New STAR serial talks of feuding families, young lovers

By Sangeeta Tanwar , afaqs!, New Delhi | In Media Publishing | November 04, 2008
The new serial, which replaces Kahaani Ghar Ghar Ki, is a departure from the norm for Balaji Telefilms


has replaced the long-running Kahaani Ghar Ghar Ki (KGGK) with another Balaji Telefilms show, Tujh Sang Preet Lagai Sajna (TSPLS). The daily soap, which started yesterday, will air Monday to Thursday at 10 pm.

TSPLS claims to be a departure from Balaji's usual 'K' soaps. It will portray the love story of its lead characters, Yugandhar and Vrinda, who belong to warring families. The plot is that of a deep childhood friendship going sour. The friends' grandchildren - the young lovers - are oblivious of the enmity and fall in love. The story will unfold to show how they brave all odds to unite with each other.

What's the game plan that STAR Plus is following to retain the viewers who have been faithful devotees of its shows, KGGK and Kyunki… Saas Bhi Kabhi Bahu Thi, for years? KGGK bowed out on October 9, while Kyunki… is on its way out.

Keertan Adyanthaya, executive vice-president and general manager, STAR Plus, says, "The strategy to retain viewers is simple - create shows which have a unique hook and can sustain their interest day after day. It is the execution of this strategy that is difficult."

KGGK commanded a family audience for STAR Plus. With a new show replacing a successful old show, Keertan explains that the challenge is "to create a franchise which will have well etched characters, who form a strong bond with the audience. Creating situations and story tracks which will resonate with the viewers is the real challenge."

The channel heads are hopeful that TSPLS will appeal to STAR Plus' core existing audience, and will also pull in a younger audience. According to TAM data for C&S homes, for 4+ audiences in Hindi speaking markets, KGGK delivered a TVR of 5 in the period of January 1-24. Closer to its end, the show's TVR dropped to 3 between September 8 and October 2. The show was replaced in the short term by a filler show, called Diwali Rishton Ki, which garnered a TVR of 2.74 in HSM CS4+.

Keertan makes light of the so-called decline of the 'saas-bahu' genre and its bearing on the traditional hardcore target audience for STAR Plus' shows. He says, "'So-called decline' is correct. It is only 'so-called' - there is no actual decline. Daily soaps are still popular and they are the most watched genre in Indian television."

Media planners such as Punitha Arumugam, group chief executive officer, Madison Media, do not read much into the dynamics of traditional or longstanding dedicated viewers having any drastic impact on the fate of a show or channel.
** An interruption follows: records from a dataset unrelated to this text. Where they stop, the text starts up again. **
-- ==== Sys2Proof/Laws/Mem.lean ====
section
/-! SUPPORT. Memory: reads after writes, and the canonical form under every operation on memory. -/

namespace Sys2Proof.Machine

/-! ## Bytes -/

theorem Memory.get_of_lt (m : Memory) (a : Nat) (h : ∀ c ∈ m, a < c.1) : m.get a = Memory.fill := by
  induction m with
  | nil => rfl
  | cons c r ih =>
    obtain ⟨k, b⟩ := c
    have hk : a < k := h (k, b) (by simp)
    simp only [Memory.get, Nat.ne_of_gt hk, if_false]
    exact ih fun c hc => h c (by simp [hc])

theorem Memory.get_filter_ne (m : Memory) (a x : Nat) :
    Memory.get (m.filter fun c => c.1 != a) x = if x = a then Memory.fill else m.get x := by
  induction m with
  | nil => simp [Memory.get]
  | cons c r ih =>
    obtain ⟨k, b⟩ := c
    simp only [List.filter_cons]
    by_cases hk : k = a
    · subst hk; simp only [bne_self_eq_false, Bool.false_eq_true, if_false, ih, Memory.get]
      by_cases hx : x = k
      · simp [hx]
      · simp [hx, Ne.symm hx]
    · simp only [bne_iff_ne, ne_eq, hk, not_false_eq_true, if_true, Memory.get, ih]
      by_cases hx : k = x
      · simp [hx, show ¬ x = a from hx ▸ hk]
      · simp [hx]

theorem Memory.get_ins (m : Memory) (a : Nat) (b : Byte) (x : Nat) (h : ∀ c ∈ m, c.1 ≠ a) :
    Memory.get (Memory.ins a b m) x = if x = a then b else m.get x := by
  induction m with
  | nil => simp [Memory.ins, Memory.get, eq_comm]
  | cons c r ih =>
    obtain ⟨k, d⟩ := c
    have hk : k ≠ a := h (k, d) (by simp)
    have hr : ∀ c ∈ r, c.1 ≠ a := fun c hc => h c (by simp [hc])
    simp only [Memory.ins]
    by_cases hl : a < k
    · simp only [hl, if_true, Memory.get]
      by_cases hx : a = x
      · simp [hx]
      · simp [hx, Ne.symm hx]
    · simp only [hl, if_false, Memory.get, ih hr]
      by_cases hx : k = x
      · simp [hx, show ¬ x = a from hx ▸ hk]
      · simp [hx]

/-- A byte written reads back, and every other byte reads as before. -/
theorem Memory.get_put (m : Memory) (a : Nat) (b : Byte) (x : Nat) :
    (m.put a b).get x = if x = a then b else m.get x := by
  have hne : ∀ c ∈ m.filter fun c => c.1 != a, c.1 ≠ a := by simp
  unfold Memory.put
  by_cases hb : b = Memory.fill
  · simp [hb, Memory.get_filter_ne]
  · simp only [hb, if_false]
    rw [Memory.get_ins _ _ _ _ hne, Memory.get_filter_ne]
    by_cases hx : x = a <;> simp [hx]

theorem Memory.get_putN (m : Memory) (a : Nat) (bs : List Byte) (x : Nat) :
    (m.putN a bs).get x = if a ≤ x ∧ x < a + bs.length then bs.getD (x - a) 0 else m.get x := by
  induction bs generalizing m a with
  | nil => simp [Memory.putN]
  | cons b r ih =>
    simp only [Memory.putN, ih, Memory.get_put, List.length_cons]
    by_cases h : x = a
    · subst h; simp
    · by_cases h2 : a + 1 ≤ x ∧ x < a + 1 + r.length
      · rw [if_pos h2, if_pos (by omega), show x - a = (x - (a + 1)) + 1 by omega]; simp
      · rw [if_neg h2, if_neg h, if_neg (by omega)]

/-- A byte outside a range made zero reads as before, one inside reads zero. -/
theorem Memory.get_zero (m : Memory) (a n x : Nat) :
    (m.zero a n).get x = if a ≤ x ∧ x < a + n then Memory.fill else m.get x := by
  induction m with
  | nil => simp [Memory.zero, Memory.get]
  | cons c r ih =>
    obtain ⟨k, b⟩ := c
    unfold Memory.zero at ih ⊢
    simp only [List.filter_cons]
    by_cases hk : k < a ∨ a + n ≤ k
    · have : (decide (k < a) || decide (a + n ≤ k)) = true := by simpa using hk
      simp only [this, if_true, Memory.get, ih]
      by_cases hx : k = x
      · subst hx; simp [show ¬ (a ≤ k ∧ k < a + n) by omega]
      · simp [hx]
    · have : ¬ (decide (k < a) || decide (a + n ≤ k)) = true := by simpa using hk
      simp only [this, if_false, ih, Memory.get, Bool.false_eq_true]
      by_cases hx : k = x
      · subst hx; simp [show a ≤ k ∧ k < a + n by omega]
      · simp [hx]

/-! ## The canonical form -/

theorem Memory.wf_nil : Memory.wf [] := by simp [Memory.wf]

theorem Memory.wf_filter (m : Memory) (p : Host.Cell → Bool) (h : Memory.wf m) : Memory.wf (m.filter p) :=
  ⟨h.1.filter p, fun c hc => h.2 c (List.mem_filter.mp hc).1⟩

theorem Memory.mem_ins (m : Memory) (a : Nat) (b : Byte) (c : Host.Cell) (h : c ∈ Memory.ins a b m) : c = (a, b) ∨ c ∈ m := by
  induction m with
  | nil => simpa [Memory.ins] using h
  | cons d r ih =>
    obtain ⟨k, e⟩ := d
    simp only [Memory.ins] at h
    split at h
    · simpa using h
    · rcases List.mem_cons.mp h with h | h
      · exact .inr (by simp [h])
      · exact (ih h).imp id fun h => by simp [h]

theorem Memory.wf_ins (m : Memory) (a : Nat) (b : Byte) (h : Memory.wf m) (hb : b ≠ Memory.fill) (hne : ∀ c ∈ m, c.1 ≠ a) :
    Memory.wf (Memory.ins a b m) := by
  refine ⟨?_, fun c hc => ?_⟩
  · have hp := h.1
    clear h hb
    induction m with
    | nil => simp [Memory.ins]
    | cons d r ih =>
      obtain ⟨k, e⟩ := d
      have hk := List.pairwise_cons.mp hp
      simp only [Memory.ins]
      split
      · rename_i hl
        refine List.pairwise_cons.mpr ⟨fun c hc => ?_, hp⟩
        rcases List.mem_cons.mp hc with rfl | hc
        · exact hl
        · exact Nat.lt_trans hl (hk.1 c hc)
      · rename_i hl
        have hka : k ≠ a := hne (k, e) (by simp)
        refine List.pairwise_cons.mpr ⟨fun c hc => ?_, ih (fun c hc => hne c (by simp [hc])) hk.2⟩
        rcases Memory.mem_ins r a b c hc with rfl | hc
        · show k < a
          omega
        · exact hk.1 c hc
  · rcases Memory.mem_ins m a b c hc with rfl | hc
    · exact hb
    · exact h.2 c hc

theorem Memory.wf_put (m : Memory) (a : Nat) (b : Byte) (h : Memory.wf m) : Memory.wf (m.put a b) := by
  unfold Memory.put
  by_cases hb : b = Memory.fill
  · simpa [hb] using Memory.wf_filter m _ h
  · simp only [hb, if_false]
    exact Memory.wf_ins _ a b (Memory.wf_filter m _ h) hb (by simp)

theorem Memory.wf_putN (m : Memory) (a : Nat) (bs : List Byte) (h : Memory.wf m) : Memory.wf (m.putN a bs) := by
  induction bs generalizing m a with
  | nil => exact h
  | cons b r ih => exact ih _ _ (Memory.wf_put m a b h)

theorem Memory.wf_zero (m : Memory) (a n : Nat) (h : Memory.wf m) : Memory.wf (m.zero a n) := Memory.wf_filter m _ h

/-! ## The device's memory -/

theorem State.writeBuf_wf (s : State) (b o : Nat) (ys : List Byte) (h : Memory.wf s.mem) : Memory.wf (s.writeBuf b o ys).mem := by
  induction ys generalizing s o with
  | nil => exact h
  | cons y r ih =>
    simp only [State.writeBuf]
    apply ih
    split
    · split
      · exact Memory.wf_put _ _ _ h
      · exact h
    · exact h

@[simp] theorem State.logWrite_mem (s : State) (by_ : By) (l : Loc) (old : List Byte) : (s.logWrite by_ l old).mem = s.mem := rfl

theorem State.writeMem_wf (s : State) (b o : Nat) (ys : List Byte) (by_ : By) (h : Memory.wf s.mem) :
    Memory.wf (s.writeMem b o ys by_).mem := by
  unfold State.writeMem
  repeat' split
  all_goals first | exact h | exact State.writeBuf_wf _ b o ys h

theorem State.writeAtoms_wf (s : State) (b o : Nat) (by_ : By) (yss : List (List Byte)) (h : Memory.wf s.mem) :
    Memory.wf (s.writeAtoms b o by_ yss).mem := by
  induction yss generalizing s o with
  | nil => exact h
  | cons y r ih => exact ih _ _ (State.writeMem_wf s b o y by_ h)

/-- A write to scratchpad keeps the scratchpads' form. -/
theorem State.writePad_wf (s : State) (bid o : Nat) (ys : List Byte) (by_ : By) (h : ∀ b ∈ s.blocks, Memory.wf b.pad) :
    ∀ b ∈ (s.writePad bid o ys by_).blocks, Memory.wf b.pad := by
  unfold State.writePad
  split
  · exact h
  · next k hk =>
    intro b hb
    have hk' : Memory.wf k.pad := h k (List.mem_of_find?_eq_some hk)
    simp only [State.updBlk, State.logWrite, List.mem_map] at hb
    obtain ⟨c, hc, rfl⟩ := hb
    split
    · exact Memory.wf_putN _ _ _ (h c hc)
    · exact h c hc

/-- Writing bytes of a buffer changes memory alone. -/
theorem State.writeBuf_mem (s : State) (b o : Nat) (ys : List Byte) :
    s.writeBuf b o ys = { s with mem := (s.writeBuf b o ys).mem } := by
  induction ys generalizing s o with
  | nil => rfl
  | cons y r ih =>
    simp only [State.writeBuf]
    rw [ih]
    repeat' split
    all_goals rfl

/-- A write to memory changes memory, poison, the history and the error counts alone. -/
theorem State.writeMem_mem (s : State) (b o : Nat) (ys : List Byte) (by_ : By) :
    s.writeMem b o ys by_ = { s with
      mem := (s.writeMem b o ys by_).mem, poison := (s.writeMem b o ys by_).poison
      hist := (s.writeMem b o ys by_).hist, nextId := (s.writeMem b o ys by_).nextId
      errs := (s.writeMem b o ys by_).errs } := by
  unfold State.writeMem
  repeat' split
  all_goals first | rfl | (rw [State.writeBuf_mem]; rfl)

end Sys2Proof.Machine
end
Arumugam asks, "When Kaun Banega Crorepati came to an end, or for that matter any other popular show neared its culmination, did the audiences stop watching television? The answer is no. Instead, they moved on to the next best available show. It is important to remember that viewers stick only to content - nothing else."

Arumugam points out that interest in some of the leading 'saas-bahu' shows has been on the wane for a while now, so there is no point debating the fate of the loyal watchers of these shows. They have already moved on to newer format shows and discovered differentiated content on newer platforms in the general entertainment category.

She says it will be interesting to see whether TSPLS will match up to the success of its predecessor.

Other media planners such as Mona Jain, head, strategic investments, India Media Exchange, believe that 10pm is a primetime slot and important for any general entertainment channel. But with newer channels, viewers have more options available, so even if a channel succeeds in retaining its core base, its audience will still be very fragmented.